=== Begin Enclosure ===

-- ==== Sys2Proof/Laws/Ops.lean ====
section
/-! SUPPORT. What each shared operation can do, said once: the lemmas a proof cites instead of unfolding the operation. -/

namespace Sys2Proof.Machine

open Sys2Proof.Config Sys2Proof.Safety

/-! ## Replies and frames -/

/-- A reply is `afterReply`. -/
theorem reply_eq (st : Status) (info : Info) (s : State) : reply st info s = afterReply s st info := rfl

/-- A raise inside a request is a reply and nothing else. -/
theorem raiseReply_eq (st : Status) (info : Info) (s : State) : raiseReply st info s = afterReply s st info := rfl

/-- `be16` of a length: its high byte, then its low byte. -/
theorem be16_ofNat (n : Nat) : be16 (BitVec.ofNat 16 n) = [BitVec.ofNat 8 (n / 256), BitVec.ofNat 8 n] := by
  simp only [be16, List.cons.injEq, and_true]
  constructor
  · apply BitVec.eq_of_toNat_eq
    simp only [BitVec.extractLsb'_toNat, BitVec.toNat_ofNat, Nat.shiftRight_eq_div_pow]
    omega
  · apply BitVec.eq_of_toNat_eq
    simp only [BitVec.extractLsb'_toNat, BitVec.toNat_ofNat, Nat.shiftRight_eq_div_pow]
    omega

/-- `be16_val` puts two bytes together. -/
theorem be16Val_append (h l : Byte) : be16Val h l = h ++ l := by
  rw [be16Val, BitVec.append_def]
  congr 1
  apply BitVec.eq_of_toNat_eq
  have := h.isLt
  simp only [BitVec.toNat_shiftLeft, BitVec.toNat_setWidth, BitVec.toNat_shiftLeftZeroExtend, Nat.shiftLeft_eq]
  omega

/-- The framer's frame is the wire frame. -/
theorem frameEncode_eq (p : List Byte) : frameEncode p = wireFrame p := by
  rw [frameEncode, be16_ofNat, wireFrame]; rfl

/-- A frame is six bytes longer than its payload (R71). -/
theorem wireFrame_length (p : List Byte) : (wireFrame p).length = p.length + 6 := by
  simp [wireFrame]

/-! ## Transmit -/

/-- `SendFrame` with the link up. -/
theorem sendFrame_up (p : List Byte) {s : State} (h : s.link = true) :
    sendFrame p s = (.ok, { s with txq := s.txq ++ wireFrame p, evq := s.evq ++ [.cmdSent p] }) := by
  simp [sendFrame, h, emit, txPut, frameEncode_eq]

/-- `SendFrame` with the link down. -/
theorem sendFrame_down (p : List Byte) {s : State} (h : s.link = false) :
    sendFrame p s = (.transportUnavailable, s) := by
  simp [sendFrame, h]

/-- `Transmit` with the link up. -/
theorem transmit_up (p : List Byte) {s : State} (h : s.link = true) : transmit p s = afterSent s p := by
  rw [transmit, sendFrame_up p h]; rfl

/-- `Transmit` with the link down. -/
theorem transmit_down (p : List Byte) {s : State} (h : s.link = false) :
    transmit p s = afterReply s .transportUnavailable .none := by
  rw [transmit, sendFrame_down p h]; rfl

/-- All `Transmit` can do. -/
theorem transmit_cases (p : List Byte) (s : State) :
    (s.link = true ∧ transmit p s = afterSent s p) ∨
    (s.link = false ∧ transmit p s = afterReply s .transportUnavailable .none) := by
  cases h : s.link
  · exact .inr ⟨rfl, transmit_down p h⟩
  · exact .inl ⟨rfl, transmit_up p h⟩

/-! ## Range checks -/

/-- One check is the range test. -/
theorem u8Fails_iff (v : Int) : u8Fails v = true ↔ v < 0 ∨ 255 < v := by
  simp [u8Fails]

/-- The checks in order report the first operand out of range. -/
theorem checkU8_eq (ops : List (Nat × Int)) : checkU8 ops = firstOutOfU8 ops := by
  induction ops with
  | nil => rfl
  | cons o rest ih =>
    obtain ⟨k, v⟩ := o
    by_cases h : v < 0 ∨ 255 < v
    · simp [checkU8, firstOutOfU8, (u8Fails_iff v).2 h, h]
    · have h' : u8Fails v = false := by
        rw [Bool.eq_false_iff, Ne, u8Fails_iff]; exact h
      simp [checkU8, h', ih, firstOutOfU8, h]

/-- What the common procedure does with an operand out of range. -/
theorem serveCommand_bad {ops : List (Nat × Int)} {k : Nat} (p : List Byte) (s : State)
    (h : firstOutOfU8 ops = some k) :
    serveCommand ops p s = afterReply s .invalidArgument (.operand k) := by
  rw [serveCommand, checkU8_eq, h]; rfl

/-- What the common procedure does with every operand in range. -/
theorem serveCommand_ok {ops : List (Nat × Int)} (p : List Byte) (s : State) (h : firstOutOfU8 ops = none) :
    serveCommand ops p s = transmit p s := by
  rw [serveCommand, checkU8_eq, h]

/-- All the common procedure can do: answer, or send this payload. -/
theorem serveCommand_cases (ops : List (Nat × Int)) (p : List Byte) (s : State) :
    (∃ k, serveCommand ops p s = afterReply s .invalidArgument (.operand k)) ∨
    (s.link = false ∧ serveCommand ops p s = afterReply s .transportUnavailable .none) ∨
    (s.link = true ∧ serveCommand ops p s = afterSent s p) := by
  cases h : firstOutOfU8 ops with
  | some k => exact .inl ⟨k, serveCommand_bad p s h⟩
  | none =>
    rw [serveCommand_ok p s h]
    rcases transmit_cases p s with ⟨hl, ht⟩ | ⟨hl, ht⟩
    · exact .inr (.inr ⟨hl, ht⟩)
    · exact .inr (.inl ⟨hl, ht⟩)

/-- A meaning that is the common procedure over some payload follows the command rule. -/
theorem commandRule_of_serve {i : Instr} {ops : List (Nat × Int)} {payload : State → List Byte}
    (h : ∀ s, exec i s = .next (serveCommand ops (payload s) s)) : CommandRule i ops payload := by
  intro s
  refine ⟨fun hf hl => ?_, fun hf hl => ?_, fun k hk => ?_⟩
  · rw [h, serveCommand_ok _ _ hf, transmit_up _ hl]
  · rw [h, serveCommand_ok _ _ hf, transmit_down _ hl]
  · rw [h, serveCommand_bad _ _ hk]

/-- All a command whose payload is a parameter can do. -/
theorem serveParameter_cases (c : Unencoded) (payload : Option (List Byte)) (s : State) :
    (payload = none ∧ serveParameter c payload s = afterReply s .refused (.command c)) ∨
    ∃ p, payload = some p ∧ serveParameter c payload s = transmit p s := by
  cases payload with
  | none => exact .inl ⟨rfl, rfl⟩
  | some p => exact .inr ⟨p, rfl, rfl⟩

/-! ## The deframer -/

/-- The header check before the fifth byte does nothing. -/
theorem headerCheck_short {s : State} (h : s.hdrBuf.length < 5) : headerCheck s = s := by
  unfold headerCheck
  split
  · rename_i hb; simp [hb] at h
  · rfl

/-- The header check on five bytes. -/
theorem headerCheck_full {s : State} {m0 m1 hi lo code : Byte} (h : s.hdrBuf = [m0, m1, hi, lo, code]) :
    headerCheck s =
      if m0 = 0x5A#8 ∧ m1 = 0xA5#8 then acceptHeader hi lo code s
      else raiseEvent .headerMismatch (.header [m0, m1, hi, lo, code]) { s with hdrBuf := [] } := by
  unfold headerCheck
  rw [h]
  by_cases h0 : m0 = 0x5A#8 <;> by_cases h1 : m1 = 0xA5#8 <;> simp [h0, h1]

/-- All a deframer turn can do: one of its four steps, enabled, or nothing. -/
theorem deframerStep_cases (P : Params) (s : State) :
    (takeHdrEnabled s = true ∧ deframerStep P s = takeHdr s) ∨
    (takeBodyEnabled s = true ∧ deframerStep P s = takeBody P s) ∨
    (dfCancelEnabled s = true ∧ deframerStep P s = dfCancel s) ∨
    (linkDownEnabled s = true ∧ deframerStep P s = dfLinkDown s) ∨
    deframerStep P s = s := by
  unfold deframerStep
  split
  · exact .inl ⟨‹_›, rfl⟩
  split
  · exact .inr (.inl ⟨‹_›, rfl⟩)
  split
  · exact .inr (.inr (.inl ⟨‹_›, rfl⟩))
  split
  · exact .inr (.inr (.inr (.inl ⟨‹_›, rfl⟩)))
  · exact .inr (.inr (.inr (.inr rfl)))

/-- All a read timeout can do. -/
theorem rxTimeout_cases (P : Params) (s : State) :
    (s.rxMode = .hdr ∧ s.cancel = true ∧
      rxTimeout P s = raiseEvent .cancelled .none { s with hdrBuf := [], rxMode := .stopped }) ∨
    (s.rxMode = .hdr ∧ s.cancel = false ∧
      rxTimeout P s = raiseEvent .headerMismatch (.header s.hdrBuf) { s with hdrBuf := [] }) ∨
    (s.rxMode = .body ∧ rxTimeout P s = bodyTimeout s) ∨
    rxTimeout P s = s := by
  unfold rxTimeout
  split
  · split
    · simp
    · rename_i hm
      unfold hdrTimeout
      cases hc : s.cancel
      · simp only [Bool.false_eq_true, if_false]
        split
        · simp
        · cases P.hdrShort <;> simp [hm]
      · simp [hm]
    · rename_i hm; simp [hm]
  · simp

/-! ## The sequencer and the sessions -/

/-- All a middle step of the sequence can do. -/
theorem sequenceStep_cases (k : Nat) (p : List Byte) (w : SeqStep) (s : State) :
    (s.link = true ∧ sequenceStep k p w s =
      { s with txq := s.txq ++ wireFrame p, evq := s.evq ++ [.cmdSent p], seqStep := w }) ∨
    (s.link = false ∧ sequenceStep k p w s = endSequence .transportUnavailable (.seqStep k) s) := by
  by_cases hl : s.link = true
  · exact .inl ⟨hl, by rw [sequenceStep, sendFrame_up p hl]⟩
  · have hl : s.link = false := by simpa using hl
    exact .inr ⟨hl, by rw [sequenceStep, sendFrame_down p hl]⟩

/-- All `DELAY_DONE` can do: nothing, one frame and the next wait, or the end of the sequence with a reply. -/
theorem delayDone_cases (P : Params) (s : State) :
    delayDone P s = s ∨
    (s.seqStep ≠ .idle ∧ s.link = true ∧ ∃ p w, w ≠ SeqStep.idle ∧
      delayDone P s = { s with txq := s.txq ++ wireFrame p, evq := s.evq ++ [.cmdSent p], seqStep := w } ∧
      (p = directPayload2 s.seqF1 s.seqF2 ∨ p = directPayload3 P)) ∨
    (s.seqStep ≠ .idle ∧ ∃ st info, raisedByBlock st = true ∧ delayDone P s = endSequence st info s) := by
  cases hq : s.seqStep <;> simp only [delayDone, hq]
  · exact .inl trivial
  · rcases sequenceStep_cases 2 (directPayload2 s.seqF1 s.seqF2) .wait2 s with ⟨hl, h⟩ | ⟨hl, h⟩
    · exact .inr (.inl ⟨by simp, hl, _, .wait2, by simp, h, .inl rfl⟩)
    · exact .inr (.inr ⟨by simp, _, _, rfl, h⟩)
  · rcases sequenceStep_cases 3 (directPayload3 P) .wait3 s with ⟨hl, h⟩ | ⟨hl, h⟩
    · exact .inr (.inl ⟨by simp, hl, _, .wait3, by simp, h, .inr rfl⟩)
    · exact .inr (.inr ⟨by simp, _, _, rfl, h⟩)
  · exact .inr (.inr ⟨by simp, .ok, _, rfl, rfl⟩)

/-- The presented request found for a requester is its own. -/
theorem presented_requester {r : Nat} {s : State} {q : Request} (h : presented r s = some q) : q.requester = r := by
  have := List.find?_some h
  simpa using this

/-- All a completion turn can do. -/
theorem completeJoin_cases (s : State) :
    (∃ r, s.join = some ⟨r, .opening⟩ ∧ s.rxMode = .stopped ∧ completeJoin s = completeOpen r s) ∨
    (∃ r, s.join = some ⟨r, .closing⟩ ∧ s.rxMode = .stopped ∧ completeJoin s = completeClose r s) ∨
    ((s.join = none ∨ s.rxMode ≠ .stopped) ∧ completeJoin s = s) := by
  unfold completeJoin
  rcases hj : s.join with _ | ⟨r, _ | _⟩ <;> cases hm : s.rxMode <;> simp

/-- All ending a sequence on `OPEN` and `CLOSE` can do. -/
theorem cancelSequence_cases (s : State) :
    (s.seqStep = .idle ∧ cancelSequence s = s) ∨
    (s.seqStep ≠ .idle ∧ cancelSequence s = endSequence .cancelled .none s) := by
  unfold cancelSequence
  cases h : s.seqStep <;> simp

/-- All the accepting step of `OPEN` and `CLOSE` can do. -/
theorem acceptJoin_cases (k : JoinKind) (s : State) :
    (s.join ≠ none ∧ acceptJoin k s = s) ∨
    (s.join = none ∧ s.seqStep = .idle ∧
      acceptJoin k s = { accept s with cancel := true, join := some ⟨s.serving, k⟩ }) ∨
    (s.join = none ∧ s.seqStep ≠ .idle ∧
      acceptJoin k s = { accept s with
        cancel := true, join := some ⟨s.serving, k⟩, seqStep := .idle, seqReq := none
        replies := s.replies ++ s.seqReq.toList.map (fun r => ⟨r, .cancelled, .none⟩) }) := by
  unfold acceptJoin
  split
  · rename_i hj; exact .inl ⟨by simp [hj], rfl⟩
  · rename_i hj
    rcases cancelSequence_cases { accept s with cancel := true } with ⟨h, e⟩ | ⟨h, e⟩ <;> rw [e]
    · exact .inr (.inl ⟨hj, h, rfl⟩)
    · exact .inr (.inr ⟨hj, h, rfl⟩)

/-- All presenting a request can do. -/
theorem presentRequest_cases (r : Nat) (i : Instr) (s : State) :
    presentRequest r i s = s ∨
    (r ∉ outstanding s ∧ presentRequest r i s = { s with reqPort := s.reqPort ++ [⟨r, i⟩] }) := by
  unfold presentRequest
  split
  · exact .inl rfl
  · rename_i h; exact .inr ⟨by simpa using h, rfl⟩

/-- Taking the first element of a key out of a list takes that key out of the keys. -/
theorem keys_perm_eraseP {α : Type} (f : α → Nat) (l : List α) (r : Nat) (x : α)
    (h : l.find? (fun a => f a == r) = some x) :
    List.Perm (l.map f) (r :: (l.eraseP (fun a => f a == r)).map f) := by
  induction l with
  | nil => simp at h
  | cons a l ih =>
    by_cases ha : f a = r
    · simp [ha]
    · have hb : (f a == r) = false := by simpa using ha
      simp only [List.find?_cons, hb, List.eraseP_cons] at h ⊢
      simp only [cond_false, List.map_cons]
      exact ((ih h).cons _).trans (.swap _ _ _)

/-- The requesters at the port are the one who presents the found request and those left when it leaves. -/
theorem presented_perm {r : Nat} {s : State} {q : Request} (h : presented r s = some q) :
    List.Perm (s.reqPort.map (·.requester))
      (r :: (s.reqPort.eraseP (fun q => q.requester == r)).map (·.requester)) :=
  keys_perm_eraseP Request.requester s.reqPort r q h

/-- A deframer turn that takes a header byte. -/
theorem deframerStep_takeHdr (P : Params) {s : State} {b : Byte} {rest : List Byte} (hm : s.rxMode = .hdr)
    (hl : s.link = true) (hq : s.rxq = b :: rest) (hn : s.hdrBuf.length < 5) (hc : s.hdrBuf ≠ [] ∨ s.cancel = false) :
    deframerStep P s = headerCheck { s with rxq := rest, hdrBuf := s.hdrBuf ++ [b] } := by
  have h : takeHdrEnabled s = true := by simp [takeHdrEnabled, hm, rxAvail, hl, hq, hn]; exact hc
  unfold deframerStep
  rw [if_pos h]
  unfold takeHdr
  rw [hq]

/-- A deframer turn that takes a body byte. -/
theorem deframerStep_takeBody (P : Params) {s : State} {b : Byte} {rest : List Byte} (hm : s.rxMode = .body)
    (hl : s.link = true) (hq : s.rxq = b :: rest) (hn : s.bodyBuf.length < s.frLen.toNat + 1) :
    deframerStep P s =
      if s.bodyBuf.length = s.frLen.toNat then deliver P { s with rxq := rest, bodyBuf := s.bodyBuf ++ [b] }
      else { s with rxq := rest, bodyBuf := s.bodyBuf ++ [b] } := by
  have h1 : takeHdrEnabled s = false := by simp [takeHdrEnabled, hm]
  have h2 : takeBodyEnabled s = true := by simp [takeBodyEnabled, hm, rxAvail, hl, hq, hn]
  simp [deframerStep, h1, h2, takeBody, hq]

end Sys2Proof.Machine
end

=== End Enclosure ===

* [Task requirements]:
Filter the entries above down to the lines that contain the word "info".

* [Result for this exercise]:
theorem reply_eq (st : Status) (info : Info) (s : State) : reply st info s = afterReply s st info := rfl
theorem raiseReply_eq (st : Status) (info : Info) (s : State) : raiseReply st info s = afterReply s st info := rfl
    (s.seqStep ≠ .idle ∧ ∃ st info, raisedByBlock st = true ∧ delayDone P s = endSequence st info s) := by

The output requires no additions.